Since (Rubin 1974), the standard conceptualisation of causal claims resulting from RCTs (and comparative studies) is counterfactual: the “causal effect” is the difference between what would have happened to the subject, had it been exposed to the treatment and what would have happened to it, had it been exposed to the control. Since the subject cannot undergo the same experimental conditions at the same time, the causal effect is calculated as the average difference of the effects observed in the group of exposed and the group of unexposed subjects (this is also known as the “potential outcome approach” to causal inference).

Causality has indeed been analysed in terms of counterfactuals in several respects. Lewis (Lewis 1973,Lewis 1986,Lewis 2000) proposes a possible-worlds semantics for the truth conditions of individual causal claims in terms of counterfactual dependence; Woodward (Woodward2003) identifies necessary and sufficient conditions for causality in terms of invariance under intervention, where his notion of intervention captures the counterfactual gist of causal graphs and structural equation modeling. Finally, (Pearl 2000) focused on counterfactuals related to potential effects of interventions, and relies on causal knowledge to predict the effect of such interventions (e.g., policy interventions). Hence, counterfactuals have different roles in analysing causal claims, defining causality or using causal knowledge for predicting the effect of interventions. However, they share the intuition that a cause must make some difference to whether the effects occur or not (holding other variables fixed).

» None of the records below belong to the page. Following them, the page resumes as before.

@[simp] theorem State.setPlayer_timer (p : PlayerNo) (x : Player) : (s.setPlayer p x).timer = s.timer := rfl
@[simp] theorem State.setPlayer_clock (p : PlayerNo) (x : Player) : (s.setPlayer p x).clock = s.clock := rfl
@[simp] theorem State.setPlayer_ctl (p : PlayerNo) (x : Player) : (s.setPlayer p x).ctl = s.ctl := rfl
@[simp] theorem State.setPlayer_globals (p : PlayerNo) (x : Player) : (s.setPlayer p x).globals = s.globals := rfl
@[simp] theorem State.setPlayer_bells (p : PlayerNo) (x : Player) : (s.setPlayer p x).bells = s.bells := rfl
@[simp] theorem State.setPlayer_drive (p : PlayerNo) (x : Player) : (s.setPlayer p x).drive = s.drive := rfl
@[simp] theorem State.setPlayer_warn (p : PlayerNo) (x : Player) : (s.setPlayer p x).warn = s.warn := rfl
@[simp] theorem State.setPlayer_supply (p : PlayerNo) (x : Player) : (s.setPlayer p x).supply = s.supply := rfl
@[simp] theorem State.setPlayer_sweep (p : PlayerNo) (x : Player) : (s.setPlayer p x).sweep = s.sweep := rfl
@[simp] theorem State.setPlayer_sched (p : PlayerNo) (x : Player) : (s.setPlayer p x).sched = s.sched := rfl
@[simp] theorem State.setPlayer_engine (p : PlayerNo) (x : Player) : (s.setPlayer p x).engine = s.engine.setPlayer p x := rfl
@[simp] theorem State.setPlayer_slots (p : PlayerNo) (x : Player) : (s.setPlayer p x).slots = s.slots := rfl
@[simp] theorem State.setPlayer_tunes (p : PlayerNo) (x : Player) : (s.setPlayer p x).tunes = s.tunes := rfl
@[simp] theorem State.setPlayer_nv (p : PlayerNo) (x : Player) : (s.setPlayer p x).nv = s.nv := rfl
@[simp] theorem State.setPlayer_link (p : PlayerNo) (x : Player) : (s.setPlayer p x).link = s.link := rfl
@[simp] theorem State.setPlayer_pending (p : PlayerNo) (x : Player) : (s.setPlayer p x).pending = s.pending := rfl

@[simp] theorem State.setCtl_timer (c : ModeController) : (s.setCtl c).timer = s.timer := rfl
@[simp] theorem State.setCtl_clock (c : ModeController) : (s.setCtl c).clock = s.clock := rfl
@[simp] theorem State.setCtl_ctl (c : ModeController) : (s.setCtl c).ctl = c := rfl
@[simp] theorem State.setCtl_globals (c : ModeController) : (s.setCtl c).globals = s.globals := rfl
@[simp] theorem State.setCtl_bells (c : ModeController) : (s.setCtl c).bells = s.bells := rfl
@[simp] theorem State.setCtl_drive (c : ModeController) : (s.setCtl c).drive = s.drive := rfl
@[simp] theorem State.setCtl_warn (c : ModeController) : (s.setCtl c).warn = s.warn := rfl
@[simp] theorem State.setCtl_supply (c : ModeController) : (s.setCtl c).supply = s.supply := rfl
@[simp] theorem State.setCtl_sweep (c : ModeController) : (s.setCtl c).sweep = s.sweep := rfl
@[simp] theorem State.setCtl_sched (c : ModeController) : (s.setCtl c).sched = s.sched := rfl
@[simp] theorem State.setCtl_engine (c : ModeController) : (s.setCtl c).engine = s.engine := rfl
@[simp] theorem State.setCtl_slots (c : ModeController) : (s.setCtl c).slots = s.slots := rfl
@[simp] theorem State.setCtl_tunes (c : ModeController) : (s.setCtl c).tunes = s.tunes := rfl
@[simp] theorem State.setCtl_nv (c : ModeController) : (s.setCtl c).nv = s.nv := rfl
@[simp] theorem State.setCtl_link (c : ModeController) : (s.setCtl c).link = s.link := rfl
@[simp] theorem State.setCtl_pending (c : ModeController) : (s.setCtl c).pending = s.pending := rfl

@[simp] theorem State.setWaiting_timer (w : List Play) : (s.setWaiting w).timer = s.timer := rfl
@[simp] theorem State.setWaiting_clock (w : List Play) : (s.setWaiting w).clock = s.clock := rfl
@[simp] theorem State.setWaiting_ctl (w : List Play) : (s.setWaiting w).ctl = s.ctl := rfl
@[simp] theorem State.setWaiting_globals (w : List Play) : (s.setWaiting w).globals = s.globals := rfl
@[simp] theorem State.setWaiting_bells (w : List Play) : (s.setWaiting w).bells = s.bells := rfl
@[simp] theorem State.setWaiting_drive (w : List Play) : (s.setWaiting w).drive = s.drive := rfl
@[simp] theorem State.setWaiting_warn (w : List Play) : (s.setWaiting w).warn = s.warn := rfl
@[simp] theorem State.setWaiting_supply (w : List Play) : (s.setWaiting w).supply = s.supply := rfl
@[simp] theorem State.setWaiting_sweep (w : List Play) : (s.setWaiting w).sweep = s.sweep := rfl
@[simp] theorem State.setWaiting_sched (w : List Play) : (s.setWaiting w).sched = s.sched := rfl
@[simp] theorem State.setWaiting_engine (w : List Play) : (s.setWaiting w).engine = { s.engine with waiting := w } := rfl
@[simp] theorem State.setWaiting_slots (w : List Play) : (s.setWaiting w).slots = s.slots := rfl
@[simp] theorem State.setWaiting_tunes (w : List Play) : (s.setWaiting w).tunes = s.tunes := rfl
@[simp] theorem State.setWaiting_nv (w : List Play) : (s.setWaiting w).nv = s.nv := rfl
@[simp] theorem State.setWaiting_link (w : List Play) : (s.setWaiting w).link = s.link := rfl
@[simp] theorem State.setWaiting_pending (w : List Play) : (s.setWaiting w).pending = s.pending := rfl
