@[simp] theorem State.flushPlayer_frame (p : PlayerNo) (o : PlayOutcome) :
    (s.flushPlayer p o).timer = s.timer ∧ (s.flushPlayer p o).clock = s.clock ∧ (s.flushPlayer p o).ctl = s.ctl ∧
    (s.flushPlayer p o).globals = s.globals ∧ (s.flushPlayer p o).bells = s.bells ∧ (s.flushPlayer p o).drive = s.drive ∧
    (s.flushPlayer p o).warn = s.warn ∧ (s.flushPlayer p o).supply = s.supply ∧ (s.flushPlayer p o).sweep = s.sweep ∧
    (s.flushPlayer p o).sched = s.sched ∧ (s.flushPlayer p o).slots = s.slots ∧ (s.flushPlayer p o).nv = s.nv ∧
    (s.flushPlayer p o).pending = s.pending := by
  refine ⟨?_, ?_, ?_, ?_, ?_, ?_, ?_, ?_, ?_, ?_, ?_, ?_, ?_⟩
  all_goals
    unfold State.flushPlayer; dsimp only; (repeat' split) <;> simp

@[simp] theorem State.flushPlays_frame (o : PlayOutcome) :
    (s.flushPlays o).timer = s.timer ∧ (s.flushPlays o).clock = s.clock ∧ (s.flushPlays o).ctl = s.ctl ∧
    (s.flushPlays o).globals = s.globals ∧ (s.flushPlays o).bells = s.bells ∧ (s.flushPlays o).drive = s.drive ∧
    (s.flushPlays o).warn = s.warn ∧ (s.flushPlays o).supply = s.supply ∧ (s.flushPlays o).sweep = s.sweep ∧
    (s.flushPlays o).sched = s.sched ∧ (s.flushPlays o).slots = s.slots ∧ (s.flushPlays o).nv = s.nv ∧
    (s.flushPlays o).pending = s.pending := by
  refine ⟨?_, ?_, ?_, ?_, ?_, ?_, ?_, ?_, ?_, ?_, ?_, ?_, ?_⟩
  · unfold State.flushPlays; dsimp only
    exact (foldl_keeps (fun s : State => s.timer) (fun s a => by simp) _ _).trans (by simp)
  · unfold State.flushPlays; dsimp only
    exact (foldl_keeps (fun s : State => s.clock) (fun s a => by simp) _ _).trans (by simp)
  · unfold State.flushPlays; dsimp only
    exact (foldl_keeps (fun s : State => s.ctl) (fun s a => by simp) _ _).trans (by simp)
  · unfold State.flushPlays; dsimp only
    exact (foldl_keeps (fun s : State => s.globals) (fun s a => by simp) _ _).trans (by simp)
  · unfold State.flushPlays; dsimp only
    exact (foldl_keeps (fun s : State => s.bells) (fun s a => by simp) _ _).trans (by simp)
  · unfold State.flushPlays; dsimp only
    exact (foldl_keeps (fun s : State => s.drive) (fun s a => by simp) _ _).trans (by simp)
  · unfold State.flushPlays; dsimp only
    exact (foldl_keeps (fun s : State => s.warn) (fun s a => by simp) _ _).trans (by simp)
  · unfold State.flushPlays; dsimp only
    exact (foldl_keeps (fun s : State => s.supply) (fun s a => by simp) _ _).trans (by simp)
  · unfold State.flushPlays; dsimp only
    exact (foldl_keeps (fun s : State => s.sweep) (fun s a => by simp) _ _).trans (by simp)
  · unfold State.flushPlays; dsimp only
    exact (foldl_keeps (fun s : State => s.sched) (fun s a => by simp) _ _).trans (by simp)
  · unfold State.flushPlays; dsimp only
    exact (foldl_keeps (fun s : State => s.slots) (fun s a => by simp) _ _).trans (by simp)
  · unfold State.flushPlays; dsimp only
    exact (foldl_keeps (fun s : State => s.nv) (fun s a => by simp) _ _).trans (by simp)
  · unfold State.flushPlays; dsimp only
    exact (foldl_keeps (fun s : State => s.pending) (fun s a => by simp) _ _).trans (by simp)

@[simp] theorem State.cutStrikes_frame :
    (s.cutStrikes).timer = s.timer ∧ (s.cutStrikes).clock = s.clock ∧ (s.cutStrikes).ctl = s.ctl ∧ (s.cutStrikes).warn = s.warn ∧
    (s.cutStrikes).supply = s.supply ∧ (s.cutStrikes).sweep = s.sweep ∧ (s.cutStrikes).sched = s.sched ∧
    (s.cutStrikes).slots = s.slots ∧ (s.cutStrikes).tunes = s.tunes ∧ (s.cutStrikes).nv = s.nv ∧ (s.cutStrikes).pending = s.pending := by
  refine ⟨?_, ?_, ?_, ?_, ?_, ?_, ?_, ?_, ?_, ?_, ?_⟩
  · exact foldl_keeps (fun s : State => s.timer) (fun s a => by dsimp only; (repeat' split) <;> simp) _ _
  · exact foldl_keeps (fun s : State => s.clock) (fun s a => by dsimp only; (repeat' split) <;> simp) _ _
  · exact foldl_keeps (fun s : State => s.ctl) (fun s a => by dsimp only; (repeat' split) <;> simp) _ _
  · exact foldl_keeps (fun s : State => s.warn) (fun s a => by dsimp only; (repeat' split) <;> simp) _ _
  · exact foldl_keeps (fun s : State => s.supply) (fun s a => by dsimp only; (repeat' split) <;> simp) _ _
  · exact foldl_keeps (fun s : State => s.sweep) (fun s a => by dsimp only; (repeat' split) <;> simp) _ _
  · exact foldl_keeps (fun s : State => s.sched) (fun s a => by dsimp only; (repeat' split) <;> simp) _ _
  · exact foldl_keeps (fun s : State => s.slots) (fun s a => by dsimp only; (repeat' split) <;> simp) _ _
  · exact foldl_keeps (fun s : State => s.tunes) (fun s a => by dsimp only; (repeat' split) <;> simp) _ _
  · exact foldl_keeps (fun s : State => s.nv) (fun s a => by dsimp only; (repeat' split) <;> simp) _ _
  · exact foldl_keeps (fun s : State => s.pending) (fun s a => by dsimp only; (repeat' split) <;> simp) _ _

@[simp] theorem State.cutAll_frame :
    (s.cutAll).timer = s.timer ∧ (s.cutAll).clock = s.clock ∧ (s.cutAll).ctl = s.ctl ∧ (s.cutAll).warn = s.warn ∧
    (s.cutAll).supply = s.supply ∧ (s.cutAll).sweep = s.sweep ∧ (s.cutAll).sched = s.sched ∧ (s.cutAll).slots = s.slots ∧
    (s.cutAll).tunes = s.tunes ∧ (s.cutAll).nv = s.nv ∧ (s.cutAll).pending = s.pending := by
  refine ⟨?_, ?_, ?_, ?_, ?_, ?_, ?_, ?_, ?_, ?_, ?_⟩
  · exact foldl_keeps (fun s : State => s.timer) (fun s a => by simp) _ _
  · exact foldl_keeps (fun s : State => s.clock) (fun s a => by simp) _ _
  · exact foldl_keeps (fun s : State => s.ctl) (fun s a => by simp) _ _
  · exact foldl_keeps (fun s : State => s.warn) (fun s a => by simp) _ _
  · exact foldl_keeps (fun s : State => s.supply) (fun s a => by simp) _ _
  · exact foldl_keeps (fun s : State => s.sweep) (fun s a => by simp) _ _
  · exact foldl_keeps (fun s : State => s.sched) (fun s a => by simp) _ _
  · exact foldl_keeps (fun s : State => s.slots) (fun s a => by simp) _ _
  · exact foldl_keeps (fun s : State => s.tunes) (fun s a => by simp) _ _
  · exact foldl_keeps (fun s : State => s.nv) (fun s a => by simp) _ _
  · exact foldl_keeps (fun s : State => s.pending) (fun s a => by simp) _ _

@[simp] theorem State.modeCuts_frame (m : Mode) :
    (s.modeCuts m).timer = s.timer ∧ (s.modeCuts m).clock = s.clock ∧ (s.modeCuts m).ctl = s.ctl ∧ (s.modeCuts m).warn = s.warn ∧
    (s.modeCuts m).supply = s.supply ∧ (s.modeCuts m).sweep = s.sweep ∧ (s.modeCuts m).sched = s.sched ∧
    (s.modeCuts m).slots = s.slots ∧ (s.modeCuts m).tunes = s.tunes ∧ (s.modeCuts m).nv = s.nv ∧ (s.modeCuts m).pending = s.pending := by
  refine ⟨?_, ?_, ?_, ?_, ?_, ?_, ?_, ?_, ?_, ?_, ?_⟩
  all_goals
    cases m <;> simp [State.modeCuts]

@[simp] theorem State.flushQueue_frame :
    (s.flushQueue).timer = s.timer ∧ (s.flushQueue).clock = s.clock ∧ (s.flushQueue).ctl = s.ctl ∧
    (s.flushQueue).globals = s.globals ∧ (s.flushQueue).bells = s.bells ∧ (s.flushQueue).drive = s.drive ∧
    (s.flushQueue).warn = s.warn ∧ (s.flushQueue).supply = s.supply ∧ (s.flushQueue).sweep = s.sweep ∧
    (s.flushQueue).slots = s.slots ∧ (s.flushQueue).tunes = s.tunes ∧ (s.flushQueue).nv = s.nv ∧ (s.flushQueue).link = s.link ∧
    (s.flushQueue).pending = s.pending := by
  refine ⟨?_, ?_, ?_, ?_, ?_, ?_, ?_, ?_, ?_, ?_, ?_, ?_, ?_, ?_⟩
  all_goals
    unfold State.flushQueue; simp

@[simp] theorem State.quietPoints_frame :
    (s.quietPoints).timer = s.timer ∧ (s.quietPoints).clock = s.clock ∧ (s.quietPoints).ctl = s.ctl ∧
    (s.quietPoints).globals = s.globals ∧ (s.quietPoints).drive = s.drive ∧ (s.quietPoints).warn = s.warn ∧
    (s.quietPoints).supply = s.supply ∧ (s.quietPoints).sweep = s.sweep ∧ (s.quietPoints).sched = s.sched ∧
    (s.quietPoints).engine = s.engine ∧ (s.quietPoints).slots = s.slots ∧ (s.quietPoints).tunes = s.tunes ∧
    (s.quietPoints).nv = s.nv ∧ (s.quietPoints).pending = s.pending := by
  refine ⟨?_, ?_, ?_, ?_, ?_, ?_, ?_, ?_, ?_, ?_, ?_, ?_, ?_, ?_⟩
  · exact foldl_keeps (fun s : State => s.timer) (fun s a => by simp) _ _
  · exact foldl_keeps (fun s : State => s.clock) (fun s a => by simp) _ _
  · exact foldl_keeps (fun s : State => s.ctl) (fun s a => by simp) _ _
  · exact foldl_keeps (fun s : State => s.globals) (fun s a => by simp) _ _
  · exact foldl_keeps (fun s : State => s.drive) (fun s a => by simp) _ _
  · exact foldl_keeps (fun s : State => s.warn) (fun s a => by simp) _ _
  · exact foldl_keeps (fun s : State => s.supply) (fun s a => by simp) _ _
  · exact foldl_keeps (fun s : State => s.sweep) (fun s a => by simp) _ _
  · exact foldl_keeps (fun s : State => s.sched) (fun s a => by simp) _ _
  · exact foldl_keeps (fun s : State => s.engine) (fun s a => by simp) _ _
  · exact foldl_keeps (fun s : State => s.slots) (fun s a => by simp) _ _
  · exact foldl_keeps (fun s : State => s.tunes) (fun s a => by simp) _ _
  · exact foldl_keeps (fun s : State => s.nv) (fun s a => by simp) _ _
  · exact foldl_keeps (fun s : State => s.pending) (fun s a => by simp) _ _

@[simp] theorem State.enterMode_frame (m : Mode) (r : Option Mode) (c : ModeCause) :
    (s.enterMode m r c).timer = s.timer ∧ (s.enterMode m r c).clock = s.clock ∧ (s.enterMode m r c).warn = s.warn ∧
    (s.enterMode m r c).supply = s.supply ∧ (s.enterMode m r c).sweep = s.sweep ∧ (s.enterMode m r c).slots = s.slots ∧
    (s.enterMode m r c).nv = s.nv ∧ (s.enterMode m r c).pending = s.pending := by
  refine ⟨?_, ?_, ?_, ?_, ?_, ?_, ?_, ?_⟩
  all_goals
    unfold State.enterMode; dsimp only; (repeat' split) <;> simp

@[simp] theorem State.keyEvent_frame (a : Bool) :
    (s.keyEvent a).timer = s.timer ∧ (s.keyEvent a).clock = s.clock ∧ (s.keyEvent a).warn = s.warn ∧
    (s.keyEvent a).supply = s.supply ∧ (s.keyEvent a).sweep = s.sweep ∧ (s.keyEvent a).slots = s.slots ∧ (s.keyEvent a).nv = s.nv ∧
    (s.keyEvent a).pending = s.pending := by
  refine ⟨?_, ?_, ?_, ?_, ?_, ?_, ?_, ?_⟩
  all_goals
    unfold State.keyEvent; (repeat' split) <;> simp

@[simp] theorem State.causeRaised_frame :
    (s.causeRaised).timer = s.timer ∧ (s.causeRaised).clock = s.clock ∧ (s.causeRaised).warn = s.warn ∧
    (s.causeRaised).supply = s.supply ∧ (s.causeRaised).sweep = s.sweep ∧ (s.causeRaised).slots = s.slots ∧
    (s.causeRaised).nv = s.nv ∧ (s.causeRaised).pending = s.pending := by
  refine ⟨?_, ?_, ?_, ?_, ?_, ?_, ?_, ?_⟩
  all_goals
    unfold State.causeRaised; (repeat' split) <;> simp

@[simp] theorem State.causeCleared_frame :
    (s.causeCleared).timer = s.timer ∧ (s.causeCleared).clock = s.clock ∧ (s.causeCleared).warn = s.warn ∧
    (s.causeCleared).supply = s.supply ∧ (s.causeCleared).sweep = s.sweep ∧ (s.causeCleared).slots = s.slots ∧
    (s.causeCleared).nv = s.nv ∧ (s.causeCleared).pending = s.pending := by
  refine ⟨?_, ?_, ?_, ?_, ?_, ?_, ?_, ?_⟩
  all_goals
    unfold State.causeCleared; (repeat' split) <;> simp

@[simp] theorem State.setCauses_frame (c : Causes) (r : Bool) :
    (s.setCauses c r).timer = s.timer ∧ (s.setCauses c r).clock = s.clock ∧ (s.setCauses c r).warn = s.warn ∧
    (s.setCauses c r).supply = s.supply ∧ (s.setCauses c r).sweep = s.sweep ∧ (s.setCauses c r).slots = s.slots ∧
    (s.setCauses c r).nv = s.nv ∧ (s.setCauses c r).pending = s.pending := by
  refine ⟨?_, ?_, ?_, ?_, ?_, ?_, ?_, ?_⟩
  all_goals
    unfold State.setCauses; dsimp only; (repeat' split) <;> simp

@[simp] theorem State.clockBecameValid_frame :
    (s.clockBecameValid).timer = s.timer ∧ (s.clockBecameValid).clock = s.clock ∧ (s.clockBecameValid).warn = s.warn ∧
    (s.clockBecameValid).supply = s.supply ∧ (s.clockBecameValid).sweep = s.sweep ∧ (s.clockBecameValid).slots = s.slots ∧
    (s.clockBecameValid).nv = s.nv ∧ (s.clockBecameValid).pending = s.pending := by
  refine ⟨?_, ?_, ?_, ?_, ?_, ?_, ?_, ?_⟩
  all_goals
    unfold State.clockBecameValid; dsimp only; (repeat' split) <;> simp

@[simp] theorem State.keySample_frame (h : Bool) :
    (s.keySample h).timer = s.timer ∧ (s.keySample h).clock = s.clock ∧ (s.keySample h).warn = s.warn ∧
    (s.keySample h).supply = s.supply ∧ (s.keySample h).sweep = s.sweep ∧ (s.keySample h).slots = s.slots ∧
    (s.keySample h).nv = s.nv ∧ (s.keySample h).pending = s.pending := by
  refine ⟨?_, ?_, ?_, ?_, ?_, ?_, ?_, ?_⟩
  all_goals
    unfold State.keySample; dsimp only; (repeat' split) <;> simp

@[simp] theorem State.comesDue_frame (n : Fin 64) (d : Nat) (l : Bool) :
    (s.comesDue n d l).timer = s.timer ∧ (s.comesDue n d l).clock = s.clock ∧ (s.comesDue n d l).ctl = s.ctl ∧
    (s.comesDue n d l).globals = s.globals ∧ (s.comesDue n d l).drive = s.drive ∧ (s.comesDue n d l).warn = s.warn ∧
    (s.comesDue n d l).supply = s.supply ∧ (s.comesDue n d l).sweep = s.sweep ∧ (s.comesDue n d l).nv = s.nv ∧
    (s.comesDue n d l).pending = s.pending := by
  refine ⟨?_, ?_, ?_, ?_, ?_, ?_, ?_, ?_, ?_, ?_⟩
  all_goals
    unfold State.comesDue; dsimp only; (repeat' split) <;> simp [State.scannerReport]

@[simp] theorem State.crossSlot_frame (w : Nat) (n : Fin 64) :
    (State.crossSlot w s n).timer = s.timer ∧ (State.crossSlot w s n).clock = s.clock ∧ (State.crossSlot w s n).ctl = s.ctl ∧
    (State.crossSlot w s n).globals = s.globals ∧ (State.crossSlot w s n).drive = s.drive ∧ (State.crossSlot w s n).warn = s.warn ∧
    (State.crossSlot w s n).supply = s.supply ∧ (State.crossSlot w s n).sweep = s.sweep ∧ (State.crossSlot w s n).nv = s.nv ∧
    (State.crossSlot w s n).pending = s.pending := by
  refine ⟨?_, ?_, ?_, ?_, ?_, ?_, ?_, ?_, ?_, ?_⟩
  all_goals
    unfold State.crossSlot; dsimp only; (repeat' split) <;> simp

@[simp] theorem State.crossing_frame (w : Nat) :
    (s.crossing w).timer = s.timer ∧ (s.crossing w).clock = s.clock ∧ (s.crossing w).ctl = s.ctl ∧
    (s.crossing w).globals = s.globals ∧ (s.crossing w).drive = s.drive ∧ (s.crossing w).warn = s.warn ∧
    (s.crossing w).supply = s.supply ∧ (s.crossing w).sweep = s.sweep ∧ (s.crossing w).nv = s.nv ∧
    (s.crossing w).pending = s.pending := by
  refine ⟨?_, ?_, ?_, ?_, ?_, ?_, ?_, ?_, ?_, ?_⟩
  · unfold State.crossing; split
    · rfl
    · exact foldl_keeps (fun s : State => s.timer) (fun s a => by simp) _ _
  · unfold State.crossing; split
    · rfl
    · exact foldl_keeps (fun s : State => s.clock) (fun s a => by simp) _ _
  · unfold State.crossing; split
    · rfl
    · exact foldl_keeps (fun s : State => s.ctl) (fun s a => by simp) _ _
  · unfold State.crossing; split
    · rfl
    · exact foldl_keeps (fun s : State => s.globals) (fun s a => by simp) _ _
  · unfold State.crossing; split
    · rfl
    · exact foldl_keeps (fun s : State => s.drive) (fun s a => by simp) _ _
  · unfold State.crossing; split
    · rfl
    · exact foldl_keeps (fun s : State => s.warn) (fun s a => by simp) _ _
  · unfold State.crossing; split
    · rfl
    · exact foldl_keeps (fun s : State => s.supply) (fun s a => by simp) _ _
  · unfold State.crossing; split
    · rfl
    · exact foldl_keeps (fun s : State => s.sweep) (fun s a => by simp) _ _
  · unfold State.crossing; split
    · rfl
    · exact foldl_keeps (fun s : State => s.nv) (fun s a => by simp) _ _
  · unfold State.crossing; split
    · rfl
    · exact foldl_keeps (fun s : State => s.pending) (fun s a => by simp) _ _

In our framework, we identify RCTs as particularly reliable sources of evidence for the difference-making effect attributed to causes by the philosophical literature; and difference-making itself will be taken on its turn as a specific causal indicator.

Support by analogy

Hill briefly mentions reasoning by analogy as additionally contributing to the assessment of the causal claim: if a specific drug is on trial, available evidence of a similar second drug’s effects might be used for inference about the former. This touches upon central and notorious epistemological questions: What does it mean to be sufficiently similar in the case under consideration? In what way does the difference between the first and the second drug influence changes in expected outcome values? How specific are a drug’s properties? If they are highly specific — to what extent can this drug be used in an analogical argument, if at all? Although similarity seems to be a concept difficult to spell out in formal terms the applicability and fruitfulness of parallel reasoning is of great interest (Bartha 2010) and (Hesse1959)), and analogical arguments are employed across disciplines. When coupled with a suitable theory of confirmation, analogy can finally be used to support a scientific hypothesis where only evidence from an analogue system is obtained (see, e.g., (Hesse 1964) or (Beebe & Poellinger forthcoming)).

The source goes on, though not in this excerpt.